#### WORK INSTRUCTIONS:
From the first line to the last, write out the records below exactly as they appear.

+===+

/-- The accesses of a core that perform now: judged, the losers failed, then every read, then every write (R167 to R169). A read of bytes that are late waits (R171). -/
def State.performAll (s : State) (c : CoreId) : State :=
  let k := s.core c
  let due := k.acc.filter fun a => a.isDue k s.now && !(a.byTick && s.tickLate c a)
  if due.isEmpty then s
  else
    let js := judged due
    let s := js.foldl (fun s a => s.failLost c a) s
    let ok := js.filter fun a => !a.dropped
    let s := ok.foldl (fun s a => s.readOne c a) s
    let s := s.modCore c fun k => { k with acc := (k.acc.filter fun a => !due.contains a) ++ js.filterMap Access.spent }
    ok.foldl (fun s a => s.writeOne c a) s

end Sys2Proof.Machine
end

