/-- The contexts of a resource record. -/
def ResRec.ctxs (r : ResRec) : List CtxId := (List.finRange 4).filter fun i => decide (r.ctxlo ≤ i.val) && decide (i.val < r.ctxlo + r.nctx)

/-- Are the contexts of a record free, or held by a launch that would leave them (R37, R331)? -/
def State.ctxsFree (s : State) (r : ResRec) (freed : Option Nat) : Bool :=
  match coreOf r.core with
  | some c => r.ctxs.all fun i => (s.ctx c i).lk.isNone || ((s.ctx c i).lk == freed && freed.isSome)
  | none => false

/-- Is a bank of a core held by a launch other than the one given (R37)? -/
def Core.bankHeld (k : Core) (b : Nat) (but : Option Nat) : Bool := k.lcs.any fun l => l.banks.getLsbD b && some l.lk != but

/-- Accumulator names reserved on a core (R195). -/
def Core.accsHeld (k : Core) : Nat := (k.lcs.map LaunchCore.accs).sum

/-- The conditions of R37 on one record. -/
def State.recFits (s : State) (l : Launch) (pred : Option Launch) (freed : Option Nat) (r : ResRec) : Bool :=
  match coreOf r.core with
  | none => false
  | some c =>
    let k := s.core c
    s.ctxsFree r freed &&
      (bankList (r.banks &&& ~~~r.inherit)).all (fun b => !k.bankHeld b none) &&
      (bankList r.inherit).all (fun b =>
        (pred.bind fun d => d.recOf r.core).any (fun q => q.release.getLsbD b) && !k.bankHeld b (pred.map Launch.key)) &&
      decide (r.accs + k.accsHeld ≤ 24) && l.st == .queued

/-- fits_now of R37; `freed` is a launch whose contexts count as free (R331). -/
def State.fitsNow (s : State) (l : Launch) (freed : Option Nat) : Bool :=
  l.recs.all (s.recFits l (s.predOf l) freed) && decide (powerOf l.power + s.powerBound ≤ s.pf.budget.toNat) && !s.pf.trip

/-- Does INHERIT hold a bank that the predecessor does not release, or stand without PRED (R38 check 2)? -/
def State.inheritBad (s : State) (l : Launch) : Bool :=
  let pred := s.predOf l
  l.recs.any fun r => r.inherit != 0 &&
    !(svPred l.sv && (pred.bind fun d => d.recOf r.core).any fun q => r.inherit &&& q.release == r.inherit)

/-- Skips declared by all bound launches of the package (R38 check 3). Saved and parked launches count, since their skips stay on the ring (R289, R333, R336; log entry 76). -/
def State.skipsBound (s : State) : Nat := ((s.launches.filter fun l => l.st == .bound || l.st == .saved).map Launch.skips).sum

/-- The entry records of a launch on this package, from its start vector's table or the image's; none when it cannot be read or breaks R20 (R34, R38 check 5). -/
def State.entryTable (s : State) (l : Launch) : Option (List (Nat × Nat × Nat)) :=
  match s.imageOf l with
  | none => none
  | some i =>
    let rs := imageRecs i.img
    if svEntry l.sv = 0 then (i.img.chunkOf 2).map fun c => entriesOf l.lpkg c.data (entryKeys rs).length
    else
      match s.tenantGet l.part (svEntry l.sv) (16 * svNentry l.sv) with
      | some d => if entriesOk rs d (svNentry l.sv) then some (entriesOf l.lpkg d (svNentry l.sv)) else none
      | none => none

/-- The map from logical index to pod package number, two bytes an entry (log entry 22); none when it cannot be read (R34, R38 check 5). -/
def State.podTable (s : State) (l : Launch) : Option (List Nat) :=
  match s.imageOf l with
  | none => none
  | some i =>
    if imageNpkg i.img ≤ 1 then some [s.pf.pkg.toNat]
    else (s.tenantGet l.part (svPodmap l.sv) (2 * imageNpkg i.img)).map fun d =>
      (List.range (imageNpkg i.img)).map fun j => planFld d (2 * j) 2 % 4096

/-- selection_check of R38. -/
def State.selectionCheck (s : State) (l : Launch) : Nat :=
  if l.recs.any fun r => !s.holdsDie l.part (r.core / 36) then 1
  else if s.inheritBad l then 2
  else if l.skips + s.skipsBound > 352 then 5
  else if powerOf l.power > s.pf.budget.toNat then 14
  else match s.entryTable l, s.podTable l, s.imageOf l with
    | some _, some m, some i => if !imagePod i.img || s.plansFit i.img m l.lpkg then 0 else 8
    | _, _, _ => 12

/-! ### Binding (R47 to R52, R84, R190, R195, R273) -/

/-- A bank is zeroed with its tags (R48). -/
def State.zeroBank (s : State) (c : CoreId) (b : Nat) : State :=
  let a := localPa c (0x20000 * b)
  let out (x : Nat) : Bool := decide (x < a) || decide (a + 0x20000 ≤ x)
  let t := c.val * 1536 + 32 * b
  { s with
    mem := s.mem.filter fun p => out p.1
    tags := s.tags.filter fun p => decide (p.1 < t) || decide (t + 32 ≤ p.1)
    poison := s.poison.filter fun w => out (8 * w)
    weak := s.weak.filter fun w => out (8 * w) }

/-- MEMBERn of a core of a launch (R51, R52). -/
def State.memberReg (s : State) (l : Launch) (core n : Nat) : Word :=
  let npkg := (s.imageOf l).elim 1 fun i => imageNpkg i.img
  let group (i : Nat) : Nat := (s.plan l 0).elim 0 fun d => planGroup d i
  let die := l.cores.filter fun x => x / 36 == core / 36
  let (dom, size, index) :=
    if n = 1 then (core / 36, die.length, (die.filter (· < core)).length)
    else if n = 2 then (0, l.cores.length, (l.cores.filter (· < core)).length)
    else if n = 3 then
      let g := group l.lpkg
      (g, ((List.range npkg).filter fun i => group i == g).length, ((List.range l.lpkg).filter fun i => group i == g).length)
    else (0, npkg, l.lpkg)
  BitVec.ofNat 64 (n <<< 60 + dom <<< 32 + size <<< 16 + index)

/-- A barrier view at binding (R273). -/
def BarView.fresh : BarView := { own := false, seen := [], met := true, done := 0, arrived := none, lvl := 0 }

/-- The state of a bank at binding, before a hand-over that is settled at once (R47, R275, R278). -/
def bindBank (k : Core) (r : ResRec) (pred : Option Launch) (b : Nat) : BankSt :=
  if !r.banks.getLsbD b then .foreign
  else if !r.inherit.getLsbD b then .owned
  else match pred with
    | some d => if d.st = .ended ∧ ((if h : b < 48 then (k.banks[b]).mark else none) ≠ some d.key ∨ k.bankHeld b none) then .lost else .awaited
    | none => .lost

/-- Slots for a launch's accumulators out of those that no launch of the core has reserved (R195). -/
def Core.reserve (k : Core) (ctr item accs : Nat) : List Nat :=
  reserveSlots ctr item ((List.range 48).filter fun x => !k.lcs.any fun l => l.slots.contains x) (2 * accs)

+===+

#### WRITTEN RESPONSE:
/-- The accesses of a core that perform now: judged, the losers failed, then every read, then every write (R167 to R169). A read of bytes that are late waits (R171). -/
def State.performAll (s : State) (c : CoreId) : State :=
  let k := s.core c
  let due := k.acc.filter fun a => a.isDue k s.now && !(a.byTick && s.tickLate c a)
  if due.isEmpty then s
  else
    let js := judged due
    let s := js.foldl (fun s a => s.failLost c a) s
    let ok := js.filter fun a => !a.dropped
    let s := ok.foldl (fun s a => s.readOne c a) s
    let s := s.modCore c fun k => { k with acc := (k.acc.filter fun a => !due.contains a) ++ js.filterMap Access.spent }
    ok.foldl (fun s a => s.writeOne c a) s

end Sys2Proof.Machine
end

/-- The contexts of a resource record. -/
def ResRec.ctxs (r : ResRec) : List CtxId := (List.finRange 4).filter fun i => decide (r.ctxlo ≤ i.val) && decide (i.val < r.ctxlo + r.nctx)

/-- Are the contexts of a record free, or held by a launch that would leave them (R37, R331)? -/
def State.ctxsFree (s : State) (r : ResRec) (freed : Option Nat) : Bool :=
  match coreOf r.core with
  | some c => r.ctxs.all fun i => (s.ctx c i).lk.isNone || ((s.ctx c i).lk == freed && freed.isSome)
  | none => false

/-- Is a bank of a core held by a launch other than the one given (R37)? -/
def Core.bankHeld (k : Core) (b : Nat) (but : Option Nat) : Bool := k.lcs.any fun l => l.banks.getLsbD b && some l.lk != but

/-- Accumulator names reserved on a core (R195). -/
def Core.accsHeld (k : Core) : Nat := (k.lcs.map LaunchCore.accs).sum

/-- The conditions of R37 on one record. -/
def State.recFits (s : State) (l : Launch) (pred : Option Launch) (freed : Option Nat) (r : ResRec) : Bool :=
  match coreOf r.core with
  | none => false
  | some c =>
    let k := s.core c
    s.ctxsFree r freed &&
      (bankList (r.banks &&& ~~~r.inherit)).all (fun b => !k.bankHeld b none) &&
      (bankList r.inherit).all (fun b =>
        (pred.bind fun d => d.recOf r.core).any (fun q => q.release.getLsbD b) && !k.bankHeld b (pred.map Launch.key)) &&
      decide (r.accs + k.accsHeld ≤ 24) && l.st == .queued

/-- fits_now of R37; `freed` is a launch whose contexts count as free (R331). -/
def State.fitsNow (s : State) (l : Launch) (freed : Option Nat) : Bool :=
  l.recs.all (s.recFits l (s.predOf l) freed) && decide (powerOf l.power + s.powerBound ≤ s.pf.budget.toNat) && !s.pf.trip

/-- Does INHERIT hold a bank that the predecessor does not release, or stand without PRED (R38 check 2)? -/
def State.inheritBad (s : State) (l : Launch) : Bool :=
  let pred := s.predOf l
  l.recs.any fun r => r.inherit != 0 &&
    !(svPred l.sv && (pred.bind fun d => d.recOf r.core).any fun q => r.inherit &&& q.release == r.inherit)

/-- Skips declared by all bound launches of the package (R38 check 3). Saved and parked launches count, since their skips stay on the ring (R289, R333, R336; log entry 76). -/
def State.skipsBound (s : State) : Nat := ((s.launches.filter fun l => l.st == .bound || l.st == .saved).map Launch.skips).sum

/-- The entry records of a launch on this package, from its start vector's table or the image's; none when it cannot be read or breaks R20 (R34, R38 check 5). -/
def State.entryTable (s : State) (l : Launch) : Option (List (Nat × Nat × Nat)) :=
  match s.imageOf l with
  | none => none
  | some i =>
    let rs := imageRecs i.img
    if svEntry l.sv = 0 then (i.img.chunkOf 2).map fun c => entriesOf l.lpkg c.data (entryKeys rs).length
    else
      match s.tenantGet l.part (svEntry l.sv) (16 * svNentry l.sv) with
      | some d => if entriesOk rs d (svNentry l.sv) then some (entriesOf l.lpkg d (svNentry l.sv)) else none
      | none => none

/-- The map from logical index to pod package number, two bytes an entry (log entry 22); none when it cannot be read (R34, R38 check 5). -/
def State.podTable (s : State) (l : Launch) : Option (List Nat) :=
  match s.imageOf l with
  | none => none
  | some i =>
    if imageNpkg i.img ≤ 1 then some [s.pf.pkg.toNat]
    else (s.tenantGet l.part (svPodmap l.sv) (2 * imageNpkg i.img)).map fun d =>
      (List.range (imageNpkg i.img)).map fun j => planFld d (2 * j) 2 % 4096

/-- selection_check of R38. -/
def State.selectionCheck (s : State) (l : Launch) : Nat :=
  if l.recs.any fun r => !s.holdsDie l.part (r.core / 36) then 1
  else if s.inheritBad l then 2
  else if l.skips + s.skipsBound > 352 then 5
  else if powerOf l.power > s.pf.budget.toNat then 14
  else match s.entryTable l, s.podTable l, s.imageOf l with
    | some _, some m, some i => if !imagePod i.img || s.plansFit i.img m l.lpkg then 0 else 8
    | _, _, _ => 12

/-! ### Binding (R47 to R52, R84, R190, R195, R273) -/

/-- A bank is zeroed with its tags (R48). -/
def State.zeroBank (s : State) (c : CoreId) (b : Nat) : State :=
  let a := localPa c (0x20000 * b)
  let out (x : Nat) : Bool := decide (x < a) || decide (a + 0x20000 ≤ x)
  let t := c.val * 1536 + 32 * b
  { s with
    mem := s.mem.filter fun p => out p.1
    tags := s.tags.filter fun p => decide (p.1 < t) || decide (t + 32 ≤ p.1)
    poison := s.poison.filter fun w => out (8 * w)
    weak := s.weak.filter fun w => out (8 * w) }

/-- MEMBERn of a core of a launch (R51, R52). -/
def State.memberReg (s : State) (l : Launch) (core n : Nat) : Word :=
  let npkg := (s.imageOf l).elim 1 fun i => imageNpkg i.img
  let group (i : Nat) : Nat := (s.plan l 0).elim 0 fun d => planGroup d i
  let die := l.cores.filter fun x => x / 36 == core / 36
  let (dom, size, index) :=
    if n = 1 then (core / 36, die.length, (die.filter (· < core)).length)
    else if n = 2 then (0, l.cores.length, (l.cores.filter (· < core)).length)
    else if n = 3 then
      let g := group l.lpkg
      (g, ((List.range npkg).filter fun i => group i == g).length, ((List.range l.lpkg).filter fun i => group i == g).length)
    else (0, npkg, l.lpkg)
  BitVec.ofNat 64 (n <<< 60 + dom <<< 32 + size <<< 16 + index)

/-- A barrier view at binding (R273). -/
def BarView.fresh : BarView := { own := false, seen := [], met := true, done := 0, arrived := none, lvl := 0 }

/-- The state of a bank at binding, before a hand-over that is settled at once (R47, R275, R278). -/
def bindBank (k : Core) (r : ResRec) (pred : Option Launch) (b : Nat) : BankSt :=
  if !r.banks.getLsbD b then .foreign
  else if !r.inherit.getLsbD b then .owned
  else match pred with
    | some d => if d.st = .ended ∧ ((if h : b < 48 then (k.banks[b]).mark else none) ≠ some d.key ∨ k.bankHeld b none) then .lost else .awaited
    | none => .lost

/-- Slots for a launch's accumulators out of those that no launch of the core has reserved (R195). -/
def Core.reserve (k : Core) (ctr item accs : Nat) : List Nat :=
  reserveSlots ctr item ((List.range 48).filter fun x => !k.lcs.any fun l => l.slots.contains x) (2 * accs)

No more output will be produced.